Write out the data again in full, exactly as it reads.

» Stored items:
┌──
/-- A word written to a register whose write is a command of its own row, or has a value rule, completes, and does what that command does
(R13), as does one to PWR_RESET. The low words of the queue window are held for its highest word, which queues the launch (R75; log entry
101). A word that no register of the writer's view holds changes nothing (R14), and so does any in a HALTED device, which hears
PWR_RESET and a mode request alone (R81, R98). -/
def Obligations.RegisterWriteRunsTheRowsCommand : Prop :=
  ∀ (w : Writer) (off : Nat) (value : BitVec 64) (s : State), off % 4 = 0 →
    (∀ c : Cmd, off ≠ Reg.PWR_RESET_KEY.off → s.halted = false → isWindow off = false → (viewFields (viewOf w) off) ≠ [] →
      s.mayWrite w off = true → rowCmd w off (value.toNat % 2 ^ 32) = some c →
      Completes (.registerWrite w off .word value) s (fun t => c s = .next t)) ∧
    (off = Reg.PWR_RESET_KEY.off → Completes (.registerWrite w off .word value) s (fun t =>
      exec (.pwrReset w (value.setWidth 32)) s = .next t)) ∧
    (∀ p : Fin 4, s.halted = false → isWindow off = true → (off - launchWindow 0) / 4 % 4 ≠ 3 →
      Completes (.registerWrite (.super p) off .word value) s (fun t =>
        Table.find t.tim.window ((off - launchWindow 0) / 4) = some (value.toNat % 2 ^ 32))) ∧
    (off ≠ Reg.PWR_RESET_KEY.off → off ≠ Reg.PWR_MODE_CTRL_TARGET.off →
      (isWindow off = false ∧ viewFields (viewOf w) off = []) ∨ s.halted = true →
      Completes (.registerWrite w off .word value) s (fun t => t = s))

/-- A BAR0 access acts on a register only as a word at a multiple of 4 with all its bytes, or as a double word at a multiple of 8, which is
the low word's access and then the high word's. Any other write leaves the state as it is, counters and events too; any other read answers
0 and leaves the rest of the state (R515). -/
def Obligations.BarAccessesActInTwoForms : Prop :=
  ∀ (off : Nat) (form : AccessForm) (s : State),
    ((form = .other ∨ (form = .word ∧ off % 4 ≠ 0) ∨ (form = .double ∧ off % 8 ≠ 0)) →
      (∀ (w : Writer) (v : BitVec 64), exec (.registerWrite w off form v) s = .next s) ∧
      (∀ w : Writer, w ≠ .debug → exec (.lowWordRead w off form) s = .next (s.emit (.readData (readerOf w) off 0)))) ∧
    (off % 8 = 0 →
      (∀ (w : Writer) (v : BitVec 64), ∃ t u, exec (.registerWrite w off .word v) s = .next t ∧
        exec (.registerWrite w (off + 4) .word (v >>> 32)) t = .next u ∧ exec (.registerWrite w off .double v) s = .next u) ∧
      (∀ w : Writer, w ≠ .debug → ∃ (x y : Nat) (t u : State),
        exec (.lowWordRead w off .word) s = .next (t.emit (.readData (readerOf w) off x)) ∧
        exec (.lowWordRead w (off + 4) .word) t = .next (u.emit (.readData (readerOf w) (off + 4) y)) ∧
        exec (.lowWordRead w off .double) s = .next (u.emit (.readData (readerOf w) off (x + y * 2 ^ 32)))))

/-- A word read answers with the word's value, but for the debug window of a HALTED device, which is gated (R98); the read of the low word of
a 64-bit quantity latches its high word, and the next read of the high word by the same reader answers with the latched one whatever the
quantity has become since (R12). -/
def Obligations.LowWordReadLatchesTheHighWord : Prop :=
  ∀ (w : Writer) (off : Nat) (s : State), off % 4 = 0 →
    let f := readerOf w
    let v := readerView f
    (w ≠ .debug ∨ s.halted = false → Completes (.lowWordRead w off .word) s (fun t => s.Sent t (fun o => o = .readData f off (s.readWord f off).1))) ∧
    (w = .debug → s.halted = true → Completes (.lowWordRead w off .word) s (fun t => t = s)) ∧
    (w ≠ .debug → isLow off = true → isLow (off - 4) = false → (v = 0 ∨ off + 4 < 0x100) → ∀ t u : State,
      exec (.lowWordRead w off .word) s = .next t → u.latches = t.latches →
      ∃ r, exec (.lowWordRead w (off + 4) .word) u = .next r ∧ u.Sent r (fun o => o = .readData f (off + 4)
        (((s.readFields (readable (viewFields v off))).2.readFields (readable (viewFields v (off + 4)))).1)))

/-! ## Descriptors (R119 to R127) -/

/-- A descriptor that cannot be consumed yet (the device HALTED, its ring not ACTIVE or empty, its completion ring full, a FENCE with earlier
descriptors in flight) changes nothing and waits (R119, R123, R126). A descriptor that fails a check of R122 is consumed and completes
with that check's status, none of its effect done. A timed descriptor that passes its checks is queued on the unit of its launch word, or
completes with 0x2201 when that queue is full (R72, R124); one whose action, started now, would answer it with a failure has that answer
(check 9 of R122; log entry 113: the model's choice of when it is judged). -/
def Obligations.DescriptorsWaitFailOrAreTimed : Prop :=
  (∀ (c : Instr) (o : OpSpec) (d : Desc) (s : State), descriptorOf c = some (o, d) → s.servable .sub d.rid.val d.fence = false →
     exec c s = .next s) ∧
  (∀ (c : Instr) (o : OpSpec) (d : Desc) (s : State) (status : Code), descriptorOf c = some (o, d) →
     s.servable .sub d.rid.val d.fence = true → s.descFailure o (s.submitter d) d = some status →
     Completes c s (fun t => s.Answers t d status ∧ t.mem = s.mem ∧ t.slots = s.slots ∧ t.tim = s.tim ∧ t.lanes = s.lanes ∧
       (∀ f : Field, f.id < 1024 → f.id ∉ [(Reg.HIF_FN_EVT_LOST_CNT 0).id, Reg.LDG_NEXT_SEQ.id, Reg.LDG_OVERRUN_CNT.id,
         (Reg.BRK_LATCH 0).id, (Reg.HIF_FN_DESC_ERR_CNT 0).id, (Reg.HIF_FN_DMA_ERR_CNT 0).id] → t.get f = s.get f))) ∧
  (∀ (c : Instr) (o : OpSpec) (d : Desc) (act : Desc → Ticket → State → State) (s : State), descriptorOf c = some (o, d) →
     actionOf c = some act → s.servable .sub d.rid.val d.fence = true → s.descFailure o (s.submitter d) d = none → d.timed = true →
     let w := d.launch.toNat
     let (u, k) := s.consume d.rid.val d.cookie.toNat
     let v := u.mirror3 (.ring d.rid.val (u.consOf d.rid.val) o.opcode (some d))
     (failsNow act d k v = false → (s.queue (lwUnit w)).length < queueDepth → Completes c s (fun t =>
       t.queue (lwUnit w) = s.queue (lwUnit w) ++
         [{ kind := lwKind w, ref := lwRef w, tag := lwTag w, instant := lwInstant w, accepted := s.lc, act := .timed o.opcode d k }])) ∧
     (failsNow act d k v = false → queueDepth ≤ (s.queue (lwUnit w)).length → Completes c s (fun t => s.Answers t d 0x2201 ∧ t.tim = s.tim)) ∧
     (failsNow act d k v = true → Completes c s (fun t => t = act d k v)))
└──
» Written answer:
/-- A word written to a register whose write is a command of its own row, or has a value rule, completes, and does what that command does
(R13), as does one to PWR_RESET. The low words of the queue window are held for its highest word, which queues the launch (R75; log entry
101). A word that no register of the writer's view holds changes nothing (R14), and so does any in a HALTED device, which hears
PWR_RESET and a mode request alone (R81, R98). -/
def Obligations.RegisterWriteRunsTheRowsCommand : Prop :=
  ∀ (w : Writer) (off : Nat) (value : BitVec 64) (s : State), off % 4 = 0 →
    (∀ c : Cmd, off ≠ Reg.PWR_RESET_KEY.off → s.halted = false → isWindow off = false → (viewFields (viewOf w) off) ≠ [] →
      s.mayWrite w off = true → rowCmd w off (value.toNat % 2 ^ 32) = some c →
      Completes (.registerWrite w off .word value) s (fun t => c s = .next t)) ∧
    (off = Reg.PWR_RESET_KEY.off → Completes (.registerWrite w off .word value) s (fun t =>
      exec (.pwrReset w (value.setWidth 32)) s = .next t)) ∧
    (∀ p : Fin 4, s.halted = false → isWindow off = true → (off - launchWindow 0) / 4 % 4 ≠ 3 →
      Completes (.registerWrite (.super p) off .word value) s (fun t =>
        Table.find t.tim.window ((off - launchWindow 0) / 4) = some (value.toNat % 2 ^ 32))) ∧
    (off ≠ Reg.PWR_RESET_KEY.off → off ≠ Reg.PWR_MODE_CTRL_TARGET.off →
      (isWindow off = false ∧ viewFields (viewOf w) off = []) ∨ s.halted = true →
      Completes (.registerWrite w off .word value) s (fun t => t = s))

/-- A BAR0 access acts on a register only as a word at a multiple of 4 with all its bytes, or as a double word at a multiple of 8, which is
the low word's access and then the high word's. Any other write leaves the state as it is, counters and events too; any other read answers
0 and leaves the rest of the state (R515). -/
def Obligations.BarAccessesActInTwoForms : Prop :=
  ∀ (off : Nat) (form : AccessForm) (s : State),
    ((form = .other ∨ (form = .word ∧ off % 4 ≠ 0) ∨ (form = .double ∧ off % 8 ≠ 0)) →
      (∀ (w : Writer) (v : BitVec 64), exec (.registerWrite w off form v) s = .next s) ∧
      (∀ w : Writer, w ≠ .debug → exec (.lowWordRead w off form) s = .next (s.emit (.readData (readerOf w) off 0)))) ∧
    (off % 8 = 0 →
      (∀ (w : Writer) (v : BitVec 64), ∃ t u, exec (.registerWrite w off .word v) s = .next t ∧
        exec (.registerWrite w (off + 4) .word (v >>> 32)) t = .next u ∧ exec (.registerWrite w off .double v) s = .next u) ∧
      (∀ w : Writer, w ≠ .debug → ∃ (x y : Nat) (t u : State),
        exec (.lowWordRead w off .word) s = .next (t.emit (.readData (readerOf w) off x)) ∧
        exec (.lowWordRead w (off + 4) .word) t = .next (u.emit (.readData (readerOf w) (off + 4) y)) ∧
        exec (.lowWordRead w off .double) s = .next (u.emit (.readData (readerOf w) off (x + y * 2 ^ 32)))))

/-- A word read answers with the word's value, but for the debug window of a HALTED device, which is gated (R98); the read of the low word of
a 64-bit quantity latches its high word, and the next read of the high word by the same reader answers with the latched one whatever the
quantity has become since (R12). -/
def Obligations.LowWordReadLatchesTheHighWord : Prop :=
  ∀ (w : Writer) (off : Nat) (s : State), off % 4 = 0 →
    let f := readerOf w
    let v := readerView f
    (w ≠ .debug ∨ s.halted = false → Completes (.lowWordRead w off .word) s (fun t => s.Sent t (fun o => o = .readData f off (s.readWord f off).1))) ∧
    (w = .debug → s.halted = true → Completes (.lowWordRead w off .word) s (fun t => t = s)) ∧
    (w ≠ .debug → isLow off = true → isLow (off - 4) = false → (v = 0 ∨ off + 4 < 0x100) → ∀ t u : State,
      exec (.lowWordRead w off .word) s = .next t → u.latches = t.latches →
      ∃ r, exec (.lowWordRead w (off + 4) .word) u = .next r ∧ u.Sent r (fun o => o = .readData f (off + 4)
        (((s.readFields (readable (viewFields v off))).2.readFields (readable (viewFields v (off + 4)))).1)))

/-! ## Descriptors (R119 to R127) -/

/-- A descriptor that cannot be consumed yet (the device HALTED, its ring not ACTIVE or empty, its completion ring full, a FENCE with earlier
descriptors in flight) changes nothing and waits (R119, R123, R126). A descriptor that fails a check of R122 is consumed and completes
with that check's status, none of its effect done. A timed descriptor that passes its checks is queued on the unit of its launch word, or
completes with 0x2201 when that queue is full (R72, R124); one whose action, started now, would answer it with a failure has that answer
(check 9 of R122; log entry 113: the model's choice of when it is judged). -/
def Obligations.DescriptorsWaitFailOrAreTimed : Prop :=
  (∀ (c : Instr) (o : OpSpec) (d : Desc) (s : State), descriptorOf c = some (o, d) → s.servable .sub d.rid.val d.fence = false →
     exec c s = .next s) ∧
  (∀ (c : Instr) (o : OpSpec) (d : Desc) (s : State) (status : Code), descriptorOf c = some (o, d) →
     s.servable .sub d.rid.val d.fence = true → s.descFailure o (s.submitter d) d = some status →
     Completes c s (fun t => s.Answers t d status ∧ t.mem = s.mem ∧ t.slots = s.slots ∧ t.tim = s.tim ∧ t.lanes = s.lanes ∧
       (∀ f : Field, f.id < 1024 → f.id ∉ [(Reg.HIF_FN_EVT_LOST_CNT 0).id, Reg.LDG_NEXT_SEQ.id, Reg.LDG_OVERRUN_CNT.id,
         (Reg.BRK_LATCH 0).id, (Reg.HIF_FN_DESC_ERR_CNT 0).id, (Reg.HIF_FN_DMA_ERR_CNT 0).id] → t.get f = s.get f))) ∧
  (∀ (c : Instr) (o : OpSpec) (d : Desc) (act : Desc → Ticket → State → State) (s : State), descriptorOf c = some (o, d) →
     actionOf c = some act → s.servable .sub d.rid.val d.fence = true → s.descFailure o (s.submitter d) d = none → d.timed = true →
     let w := d.launch.toNat
     let (u, k) := s.consume d.rid.val d.cookie.toNat
     let v := u.mirror3 (.ring d.rid.val (u.consOf d.rid.val) o.opcode (some d))
     (failsNow act d k v = false → (s.queue (lwUnit w)).length < queueDepth → Completes c s (fun t =>
       t.queue (lwUnit w) = s.queue (lwUnit w) ++
         [{ kind := lwKind w, ref := lwRef w, tag := lwTag w, instant := lwInstant w, accepted := s.lc, act := .timed o.opcode d k }])) ∧
     (failsNow act d k v = false → queueDepth ≤ (s.queue (lwUnit w)).length → Completes c s (fun t => s.Answers t d 0x2201 ∧ t.tim = s.tim)) ∧
     (failsNow act d k v = true → Completes c s (fun t => t = act d k v)))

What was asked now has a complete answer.